Dataset extract START

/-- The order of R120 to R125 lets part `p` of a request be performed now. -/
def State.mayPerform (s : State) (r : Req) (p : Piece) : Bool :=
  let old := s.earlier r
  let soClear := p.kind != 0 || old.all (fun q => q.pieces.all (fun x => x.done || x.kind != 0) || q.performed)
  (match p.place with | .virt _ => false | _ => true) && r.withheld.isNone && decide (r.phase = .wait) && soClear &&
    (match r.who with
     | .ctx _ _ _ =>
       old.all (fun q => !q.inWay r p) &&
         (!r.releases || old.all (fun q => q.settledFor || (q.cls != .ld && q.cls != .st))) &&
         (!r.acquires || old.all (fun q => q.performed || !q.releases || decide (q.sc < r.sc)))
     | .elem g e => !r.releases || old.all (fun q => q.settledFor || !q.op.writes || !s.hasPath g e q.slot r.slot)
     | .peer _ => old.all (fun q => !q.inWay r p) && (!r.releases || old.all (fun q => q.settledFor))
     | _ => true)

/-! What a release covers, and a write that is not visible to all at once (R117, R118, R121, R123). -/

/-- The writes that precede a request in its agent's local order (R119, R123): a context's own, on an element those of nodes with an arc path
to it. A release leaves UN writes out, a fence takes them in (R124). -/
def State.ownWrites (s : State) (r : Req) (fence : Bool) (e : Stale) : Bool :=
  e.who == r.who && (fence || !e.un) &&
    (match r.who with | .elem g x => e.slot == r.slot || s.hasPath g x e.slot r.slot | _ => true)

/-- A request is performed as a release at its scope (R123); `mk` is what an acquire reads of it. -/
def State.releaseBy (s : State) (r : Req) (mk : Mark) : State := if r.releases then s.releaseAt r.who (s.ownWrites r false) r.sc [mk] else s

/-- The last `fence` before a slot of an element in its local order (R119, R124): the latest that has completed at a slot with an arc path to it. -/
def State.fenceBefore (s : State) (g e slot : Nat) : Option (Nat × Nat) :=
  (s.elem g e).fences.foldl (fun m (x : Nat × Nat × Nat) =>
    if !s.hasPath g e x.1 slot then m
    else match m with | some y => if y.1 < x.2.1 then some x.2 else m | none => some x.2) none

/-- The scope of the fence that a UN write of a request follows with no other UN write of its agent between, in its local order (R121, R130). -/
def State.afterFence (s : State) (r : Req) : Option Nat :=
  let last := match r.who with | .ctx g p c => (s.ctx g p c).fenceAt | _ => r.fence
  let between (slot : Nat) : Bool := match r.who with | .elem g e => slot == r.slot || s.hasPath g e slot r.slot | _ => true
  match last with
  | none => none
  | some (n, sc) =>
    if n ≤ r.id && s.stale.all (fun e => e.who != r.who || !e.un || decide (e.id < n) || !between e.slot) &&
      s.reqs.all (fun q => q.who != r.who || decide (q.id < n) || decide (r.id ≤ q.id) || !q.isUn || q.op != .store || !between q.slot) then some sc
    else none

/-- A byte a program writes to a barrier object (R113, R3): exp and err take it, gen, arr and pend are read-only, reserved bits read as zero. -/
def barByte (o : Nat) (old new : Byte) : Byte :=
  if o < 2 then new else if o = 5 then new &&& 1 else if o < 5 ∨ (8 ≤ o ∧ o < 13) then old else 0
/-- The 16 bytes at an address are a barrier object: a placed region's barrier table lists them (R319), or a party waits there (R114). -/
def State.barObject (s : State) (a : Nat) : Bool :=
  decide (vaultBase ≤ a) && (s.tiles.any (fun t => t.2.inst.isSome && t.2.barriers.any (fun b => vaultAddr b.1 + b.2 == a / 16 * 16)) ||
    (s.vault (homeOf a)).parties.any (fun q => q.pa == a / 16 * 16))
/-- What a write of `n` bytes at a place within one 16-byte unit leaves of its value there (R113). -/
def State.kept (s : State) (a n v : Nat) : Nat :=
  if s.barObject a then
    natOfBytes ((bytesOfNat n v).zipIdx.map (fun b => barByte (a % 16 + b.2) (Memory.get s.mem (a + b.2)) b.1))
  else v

Dataset extract END
Dataset extract START

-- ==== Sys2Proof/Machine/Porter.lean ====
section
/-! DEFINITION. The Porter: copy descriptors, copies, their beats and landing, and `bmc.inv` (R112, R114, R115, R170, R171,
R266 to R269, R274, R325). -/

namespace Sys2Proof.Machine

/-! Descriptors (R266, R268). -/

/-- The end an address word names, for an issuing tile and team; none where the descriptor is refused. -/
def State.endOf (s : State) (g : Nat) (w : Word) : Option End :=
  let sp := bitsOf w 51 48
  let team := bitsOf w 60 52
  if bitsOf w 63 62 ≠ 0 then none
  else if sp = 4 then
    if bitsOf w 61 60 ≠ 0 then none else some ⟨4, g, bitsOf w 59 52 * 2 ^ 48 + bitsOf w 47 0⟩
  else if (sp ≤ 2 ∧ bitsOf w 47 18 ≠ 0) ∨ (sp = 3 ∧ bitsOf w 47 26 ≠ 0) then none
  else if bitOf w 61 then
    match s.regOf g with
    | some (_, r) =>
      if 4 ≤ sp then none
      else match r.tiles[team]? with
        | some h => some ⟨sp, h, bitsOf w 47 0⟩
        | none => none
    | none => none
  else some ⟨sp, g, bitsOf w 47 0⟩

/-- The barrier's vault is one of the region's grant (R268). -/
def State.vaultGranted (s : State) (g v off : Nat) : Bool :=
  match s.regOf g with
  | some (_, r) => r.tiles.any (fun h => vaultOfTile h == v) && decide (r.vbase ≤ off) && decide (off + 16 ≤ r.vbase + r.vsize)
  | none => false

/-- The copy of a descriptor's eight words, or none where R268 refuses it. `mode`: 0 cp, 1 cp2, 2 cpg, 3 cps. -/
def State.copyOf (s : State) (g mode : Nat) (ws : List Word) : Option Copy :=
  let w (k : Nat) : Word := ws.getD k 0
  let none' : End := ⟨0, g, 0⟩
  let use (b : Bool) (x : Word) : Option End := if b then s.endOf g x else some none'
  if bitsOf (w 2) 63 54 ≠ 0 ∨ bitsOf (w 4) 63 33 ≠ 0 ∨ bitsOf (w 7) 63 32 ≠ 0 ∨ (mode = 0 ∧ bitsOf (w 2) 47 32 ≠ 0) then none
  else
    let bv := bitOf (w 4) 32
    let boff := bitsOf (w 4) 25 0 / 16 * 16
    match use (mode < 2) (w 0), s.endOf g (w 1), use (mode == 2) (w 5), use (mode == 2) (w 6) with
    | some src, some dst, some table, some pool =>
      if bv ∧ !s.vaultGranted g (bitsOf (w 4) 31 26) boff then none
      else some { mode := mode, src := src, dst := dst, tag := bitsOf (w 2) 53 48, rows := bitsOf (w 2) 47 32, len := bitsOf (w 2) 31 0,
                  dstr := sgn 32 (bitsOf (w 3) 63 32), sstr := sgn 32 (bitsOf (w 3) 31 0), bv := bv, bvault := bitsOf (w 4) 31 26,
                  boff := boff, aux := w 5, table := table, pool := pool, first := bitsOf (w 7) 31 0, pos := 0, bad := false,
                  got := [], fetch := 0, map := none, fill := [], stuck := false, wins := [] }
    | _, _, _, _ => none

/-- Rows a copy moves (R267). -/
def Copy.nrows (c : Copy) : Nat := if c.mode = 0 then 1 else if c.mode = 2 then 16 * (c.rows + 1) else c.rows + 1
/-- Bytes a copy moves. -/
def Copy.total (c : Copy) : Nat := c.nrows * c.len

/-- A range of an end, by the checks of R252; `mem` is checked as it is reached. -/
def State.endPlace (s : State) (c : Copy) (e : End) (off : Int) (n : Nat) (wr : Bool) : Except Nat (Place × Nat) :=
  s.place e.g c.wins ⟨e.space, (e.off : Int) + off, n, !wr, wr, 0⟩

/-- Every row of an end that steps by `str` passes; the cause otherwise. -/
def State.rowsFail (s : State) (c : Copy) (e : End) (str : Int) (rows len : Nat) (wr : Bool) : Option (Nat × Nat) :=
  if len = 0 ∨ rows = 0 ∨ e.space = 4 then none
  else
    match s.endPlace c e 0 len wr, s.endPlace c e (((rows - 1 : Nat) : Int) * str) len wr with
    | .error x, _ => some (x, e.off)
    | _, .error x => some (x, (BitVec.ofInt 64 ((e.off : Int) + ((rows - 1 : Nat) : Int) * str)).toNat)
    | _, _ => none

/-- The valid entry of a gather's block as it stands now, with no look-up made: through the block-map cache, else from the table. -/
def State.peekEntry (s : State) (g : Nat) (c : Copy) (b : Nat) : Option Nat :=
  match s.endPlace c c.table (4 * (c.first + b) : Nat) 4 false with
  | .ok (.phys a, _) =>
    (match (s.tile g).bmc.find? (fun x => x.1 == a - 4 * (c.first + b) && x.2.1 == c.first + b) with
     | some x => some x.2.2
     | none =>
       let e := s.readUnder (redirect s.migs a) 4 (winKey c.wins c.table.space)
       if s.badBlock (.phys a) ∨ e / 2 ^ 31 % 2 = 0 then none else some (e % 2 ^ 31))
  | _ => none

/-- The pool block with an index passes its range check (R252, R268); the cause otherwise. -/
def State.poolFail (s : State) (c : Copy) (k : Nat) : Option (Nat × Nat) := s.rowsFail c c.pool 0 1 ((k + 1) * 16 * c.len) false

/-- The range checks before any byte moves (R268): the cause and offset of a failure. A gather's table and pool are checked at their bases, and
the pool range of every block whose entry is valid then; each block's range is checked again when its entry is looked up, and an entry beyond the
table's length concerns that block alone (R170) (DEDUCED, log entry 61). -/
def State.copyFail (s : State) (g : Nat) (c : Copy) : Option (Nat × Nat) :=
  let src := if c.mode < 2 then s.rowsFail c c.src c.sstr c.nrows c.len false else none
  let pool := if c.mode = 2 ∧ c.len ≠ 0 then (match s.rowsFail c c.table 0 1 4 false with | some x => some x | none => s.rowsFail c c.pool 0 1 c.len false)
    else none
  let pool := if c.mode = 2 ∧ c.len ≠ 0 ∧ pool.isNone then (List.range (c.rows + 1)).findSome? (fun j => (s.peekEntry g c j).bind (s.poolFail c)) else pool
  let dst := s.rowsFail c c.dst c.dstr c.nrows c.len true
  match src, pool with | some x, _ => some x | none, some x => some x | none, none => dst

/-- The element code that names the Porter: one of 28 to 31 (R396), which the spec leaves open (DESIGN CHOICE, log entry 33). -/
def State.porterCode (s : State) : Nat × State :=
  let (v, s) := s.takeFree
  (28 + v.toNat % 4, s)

Dataset extract END
Dataset extract START

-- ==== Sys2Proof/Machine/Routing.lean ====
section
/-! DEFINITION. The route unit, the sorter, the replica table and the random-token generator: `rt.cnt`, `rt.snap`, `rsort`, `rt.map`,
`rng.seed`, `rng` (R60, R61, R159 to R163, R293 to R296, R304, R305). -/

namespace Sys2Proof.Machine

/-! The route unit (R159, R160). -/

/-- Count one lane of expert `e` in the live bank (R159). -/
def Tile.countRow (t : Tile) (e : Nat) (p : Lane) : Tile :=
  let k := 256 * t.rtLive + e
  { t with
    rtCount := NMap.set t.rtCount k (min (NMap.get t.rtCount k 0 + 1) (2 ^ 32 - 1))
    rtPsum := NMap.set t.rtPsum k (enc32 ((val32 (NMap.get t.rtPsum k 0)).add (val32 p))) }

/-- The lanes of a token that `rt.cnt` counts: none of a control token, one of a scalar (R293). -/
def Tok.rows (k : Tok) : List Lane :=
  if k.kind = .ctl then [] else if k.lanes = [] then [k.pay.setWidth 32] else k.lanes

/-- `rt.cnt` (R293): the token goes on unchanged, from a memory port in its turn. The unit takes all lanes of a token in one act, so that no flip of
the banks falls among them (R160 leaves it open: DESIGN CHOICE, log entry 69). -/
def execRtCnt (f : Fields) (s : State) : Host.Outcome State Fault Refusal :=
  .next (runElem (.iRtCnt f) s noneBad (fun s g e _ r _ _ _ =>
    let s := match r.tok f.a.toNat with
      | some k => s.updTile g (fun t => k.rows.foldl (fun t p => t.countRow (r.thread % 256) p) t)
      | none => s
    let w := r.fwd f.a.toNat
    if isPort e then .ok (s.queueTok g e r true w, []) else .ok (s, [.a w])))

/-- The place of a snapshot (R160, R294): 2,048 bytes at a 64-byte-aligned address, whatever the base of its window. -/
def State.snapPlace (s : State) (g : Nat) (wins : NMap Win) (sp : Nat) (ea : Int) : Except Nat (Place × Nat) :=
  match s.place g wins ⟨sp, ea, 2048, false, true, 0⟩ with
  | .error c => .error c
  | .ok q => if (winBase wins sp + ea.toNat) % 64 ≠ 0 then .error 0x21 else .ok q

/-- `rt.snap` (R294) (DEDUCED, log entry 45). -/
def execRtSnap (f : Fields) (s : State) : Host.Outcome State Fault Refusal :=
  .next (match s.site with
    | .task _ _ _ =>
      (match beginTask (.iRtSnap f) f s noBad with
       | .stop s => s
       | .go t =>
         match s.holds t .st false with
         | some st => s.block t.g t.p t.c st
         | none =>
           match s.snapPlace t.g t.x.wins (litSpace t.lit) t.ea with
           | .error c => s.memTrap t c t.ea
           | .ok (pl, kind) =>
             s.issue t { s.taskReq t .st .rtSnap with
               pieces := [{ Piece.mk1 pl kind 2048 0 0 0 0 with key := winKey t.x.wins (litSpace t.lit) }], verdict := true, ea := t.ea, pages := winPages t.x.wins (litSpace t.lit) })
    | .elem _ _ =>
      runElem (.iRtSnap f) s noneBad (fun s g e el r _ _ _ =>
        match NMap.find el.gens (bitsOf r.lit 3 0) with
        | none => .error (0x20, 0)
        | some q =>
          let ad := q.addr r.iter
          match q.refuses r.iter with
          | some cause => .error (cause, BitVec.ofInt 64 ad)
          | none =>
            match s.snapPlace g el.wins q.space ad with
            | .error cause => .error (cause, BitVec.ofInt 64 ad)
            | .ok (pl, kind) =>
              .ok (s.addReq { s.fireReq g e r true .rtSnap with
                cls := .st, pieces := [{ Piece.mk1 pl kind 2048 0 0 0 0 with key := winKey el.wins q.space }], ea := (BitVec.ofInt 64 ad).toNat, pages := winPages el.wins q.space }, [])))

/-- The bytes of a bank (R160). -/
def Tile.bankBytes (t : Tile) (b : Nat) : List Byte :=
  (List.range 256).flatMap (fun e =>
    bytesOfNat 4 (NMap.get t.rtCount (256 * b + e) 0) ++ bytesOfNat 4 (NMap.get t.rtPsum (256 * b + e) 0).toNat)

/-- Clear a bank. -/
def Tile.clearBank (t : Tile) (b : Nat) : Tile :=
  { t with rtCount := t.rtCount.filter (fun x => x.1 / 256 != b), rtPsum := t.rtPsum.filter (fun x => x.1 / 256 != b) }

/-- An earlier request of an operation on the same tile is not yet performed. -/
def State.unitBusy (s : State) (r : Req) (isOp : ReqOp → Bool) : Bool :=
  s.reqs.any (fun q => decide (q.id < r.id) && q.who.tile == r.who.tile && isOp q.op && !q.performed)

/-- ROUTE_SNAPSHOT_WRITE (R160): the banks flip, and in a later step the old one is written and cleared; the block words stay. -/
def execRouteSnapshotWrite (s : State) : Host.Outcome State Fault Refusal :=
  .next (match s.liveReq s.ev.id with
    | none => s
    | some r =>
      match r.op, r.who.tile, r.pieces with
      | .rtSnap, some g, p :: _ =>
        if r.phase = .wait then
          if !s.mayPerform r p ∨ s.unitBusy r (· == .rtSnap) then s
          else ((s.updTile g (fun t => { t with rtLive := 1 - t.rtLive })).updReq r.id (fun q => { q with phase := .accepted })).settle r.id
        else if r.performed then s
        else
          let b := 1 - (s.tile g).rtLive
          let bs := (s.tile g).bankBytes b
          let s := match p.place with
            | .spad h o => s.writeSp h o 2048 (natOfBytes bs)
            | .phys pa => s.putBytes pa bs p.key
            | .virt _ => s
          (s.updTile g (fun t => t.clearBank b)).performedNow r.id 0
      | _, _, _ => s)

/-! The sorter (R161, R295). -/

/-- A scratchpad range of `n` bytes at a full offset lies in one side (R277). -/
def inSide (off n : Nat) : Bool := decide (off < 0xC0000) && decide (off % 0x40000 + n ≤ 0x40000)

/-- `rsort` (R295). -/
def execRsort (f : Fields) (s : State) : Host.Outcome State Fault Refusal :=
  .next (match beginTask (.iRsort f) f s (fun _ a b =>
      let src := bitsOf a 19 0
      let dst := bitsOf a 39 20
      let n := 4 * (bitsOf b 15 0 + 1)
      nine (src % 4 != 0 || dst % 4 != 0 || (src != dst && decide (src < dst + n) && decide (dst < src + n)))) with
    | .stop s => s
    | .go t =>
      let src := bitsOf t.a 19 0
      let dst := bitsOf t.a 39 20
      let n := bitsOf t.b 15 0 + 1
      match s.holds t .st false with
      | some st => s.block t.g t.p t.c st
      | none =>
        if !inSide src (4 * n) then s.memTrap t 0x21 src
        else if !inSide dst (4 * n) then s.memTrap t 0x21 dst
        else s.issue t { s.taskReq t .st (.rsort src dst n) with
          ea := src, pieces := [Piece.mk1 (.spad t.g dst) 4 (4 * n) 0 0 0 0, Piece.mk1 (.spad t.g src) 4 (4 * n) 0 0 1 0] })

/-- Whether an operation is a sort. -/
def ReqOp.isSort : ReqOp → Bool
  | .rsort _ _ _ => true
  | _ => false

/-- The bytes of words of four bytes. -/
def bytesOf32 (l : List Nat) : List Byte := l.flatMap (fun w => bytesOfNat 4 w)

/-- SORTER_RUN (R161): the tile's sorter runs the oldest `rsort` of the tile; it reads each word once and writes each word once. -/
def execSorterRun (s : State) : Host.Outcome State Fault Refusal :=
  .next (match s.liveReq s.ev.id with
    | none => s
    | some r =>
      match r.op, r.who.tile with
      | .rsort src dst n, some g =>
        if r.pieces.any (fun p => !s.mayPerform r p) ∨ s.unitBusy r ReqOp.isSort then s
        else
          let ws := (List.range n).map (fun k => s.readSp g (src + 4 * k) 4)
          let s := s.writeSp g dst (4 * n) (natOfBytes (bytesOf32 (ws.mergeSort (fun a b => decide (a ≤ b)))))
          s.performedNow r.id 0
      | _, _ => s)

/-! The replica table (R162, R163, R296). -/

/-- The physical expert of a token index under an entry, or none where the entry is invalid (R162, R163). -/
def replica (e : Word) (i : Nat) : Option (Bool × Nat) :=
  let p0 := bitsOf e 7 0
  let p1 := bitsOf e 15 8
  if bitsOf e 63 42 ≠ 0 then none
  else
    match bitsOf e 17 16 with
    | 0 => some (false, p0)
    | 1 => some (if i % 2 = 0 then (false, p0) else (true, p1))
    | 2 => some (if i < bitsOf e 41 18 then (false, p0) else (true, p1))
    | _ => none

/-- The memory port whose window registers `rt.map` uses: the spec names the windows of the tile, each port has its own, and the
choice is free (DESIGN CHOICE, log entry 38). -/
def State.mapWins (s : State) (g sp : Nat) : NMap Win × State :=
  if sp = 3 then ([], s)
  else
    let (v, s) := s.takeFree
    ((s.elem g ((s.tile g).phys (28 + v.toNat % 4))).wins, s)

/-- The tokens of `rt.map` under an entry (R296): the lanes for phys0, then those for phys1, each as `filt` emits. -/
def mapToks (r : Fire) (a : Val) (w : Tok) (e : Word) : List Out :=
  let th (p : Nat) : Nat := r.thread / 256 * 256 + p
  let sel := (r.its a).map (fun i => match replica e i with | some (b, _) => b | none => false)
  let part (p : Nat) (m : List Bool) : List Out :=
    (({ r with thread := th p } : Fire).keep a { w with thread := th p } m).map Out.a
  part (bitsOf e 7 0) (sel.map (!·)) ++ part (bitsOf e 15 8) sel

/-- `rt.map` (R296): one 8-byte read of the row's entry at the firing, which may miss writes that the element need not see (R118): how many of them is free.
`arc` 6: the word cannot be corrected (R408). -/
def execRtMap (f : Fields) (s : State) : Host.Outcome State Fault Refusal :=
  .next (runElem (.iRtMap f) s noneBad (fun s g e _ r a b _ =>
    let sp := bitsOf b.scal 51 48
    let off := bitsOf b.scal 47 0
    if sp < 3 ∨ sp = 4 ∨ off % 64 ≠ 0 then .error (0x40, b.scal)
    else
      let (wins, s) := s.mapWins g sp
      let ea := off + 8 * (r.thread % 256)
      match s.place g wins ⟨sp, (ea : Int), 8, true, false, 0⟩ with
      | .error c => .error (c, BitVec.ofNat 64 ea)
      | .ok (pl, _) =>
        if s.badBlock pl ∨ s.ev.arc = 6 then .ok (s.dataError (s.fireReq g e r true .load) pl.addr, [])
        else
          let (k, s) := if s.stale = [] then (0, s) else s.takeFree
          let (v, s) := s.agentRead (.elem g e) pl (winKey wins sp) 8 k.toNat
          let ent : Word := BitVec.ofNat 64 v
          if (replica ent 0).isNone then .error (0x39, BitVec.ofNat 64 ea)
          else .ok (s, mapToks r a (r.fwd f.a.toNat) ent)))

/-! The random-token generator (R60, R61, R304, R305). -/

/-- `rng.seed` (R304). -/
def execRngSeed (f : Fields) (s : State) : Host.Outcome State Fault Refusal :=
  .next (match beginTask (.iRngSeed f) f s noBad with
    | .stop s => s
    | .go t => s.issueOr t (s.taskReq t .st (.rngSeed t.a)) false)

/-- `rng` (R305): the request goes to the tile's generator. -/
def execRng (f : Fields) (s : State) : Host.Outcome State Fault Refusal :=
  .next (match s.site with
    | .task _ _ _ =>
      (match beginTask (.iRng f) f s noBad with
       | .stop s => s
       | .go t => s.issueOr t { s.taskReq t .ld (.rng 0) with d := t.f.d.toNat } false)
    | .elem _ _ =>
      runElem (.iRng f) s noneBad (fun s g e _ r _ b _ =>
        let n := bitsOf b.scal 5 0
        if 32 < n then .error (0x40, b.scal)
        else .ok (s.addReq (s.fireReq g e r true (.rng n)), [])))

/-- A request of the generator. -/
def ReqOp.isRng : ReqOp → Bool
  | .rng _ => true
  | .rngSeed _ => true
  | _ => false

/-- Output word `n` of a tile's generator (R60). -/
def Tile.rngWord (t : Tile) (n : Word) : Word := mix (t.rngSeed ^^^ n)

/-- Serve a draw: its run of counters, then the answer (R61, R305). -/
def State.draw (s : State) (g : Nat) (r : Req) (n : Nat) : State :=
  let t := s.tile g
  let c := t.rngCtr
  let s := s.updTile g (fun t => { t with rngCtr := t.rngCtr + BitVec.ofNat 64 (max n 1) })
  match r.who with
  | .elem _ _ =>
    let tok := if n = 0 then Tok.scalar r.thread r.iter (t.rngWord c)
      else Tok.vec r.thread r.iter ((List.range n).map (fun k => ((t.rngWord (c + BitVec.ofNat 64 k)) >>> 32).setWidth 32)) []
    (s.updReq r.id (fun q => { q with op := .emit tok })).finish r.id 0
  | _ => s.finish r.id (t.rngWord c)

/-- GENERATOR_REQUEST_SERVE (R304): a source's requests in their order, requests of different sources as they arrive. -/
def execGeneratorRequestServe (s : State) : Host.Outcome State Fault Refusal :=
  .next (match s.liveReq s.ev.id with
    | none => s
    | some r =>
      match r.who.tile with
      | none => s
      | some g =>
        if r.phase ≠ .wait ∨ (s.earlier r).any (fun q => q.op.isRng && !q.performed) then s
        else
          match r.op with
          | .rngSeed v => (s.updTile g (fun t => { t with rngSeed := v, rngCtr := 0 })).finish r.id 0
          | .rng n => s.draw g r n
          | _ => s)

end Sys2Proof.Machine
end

Dataset extract END

• [What this task involves]: I'd like every line with the string "team" copied from the listing.

• [Task answer]:
/-- The end an address word names, for an issuing tile and team; none where the descriptor is refused. -/
  let team := bitsOf w 60 52
      else match r.tiles[team]? with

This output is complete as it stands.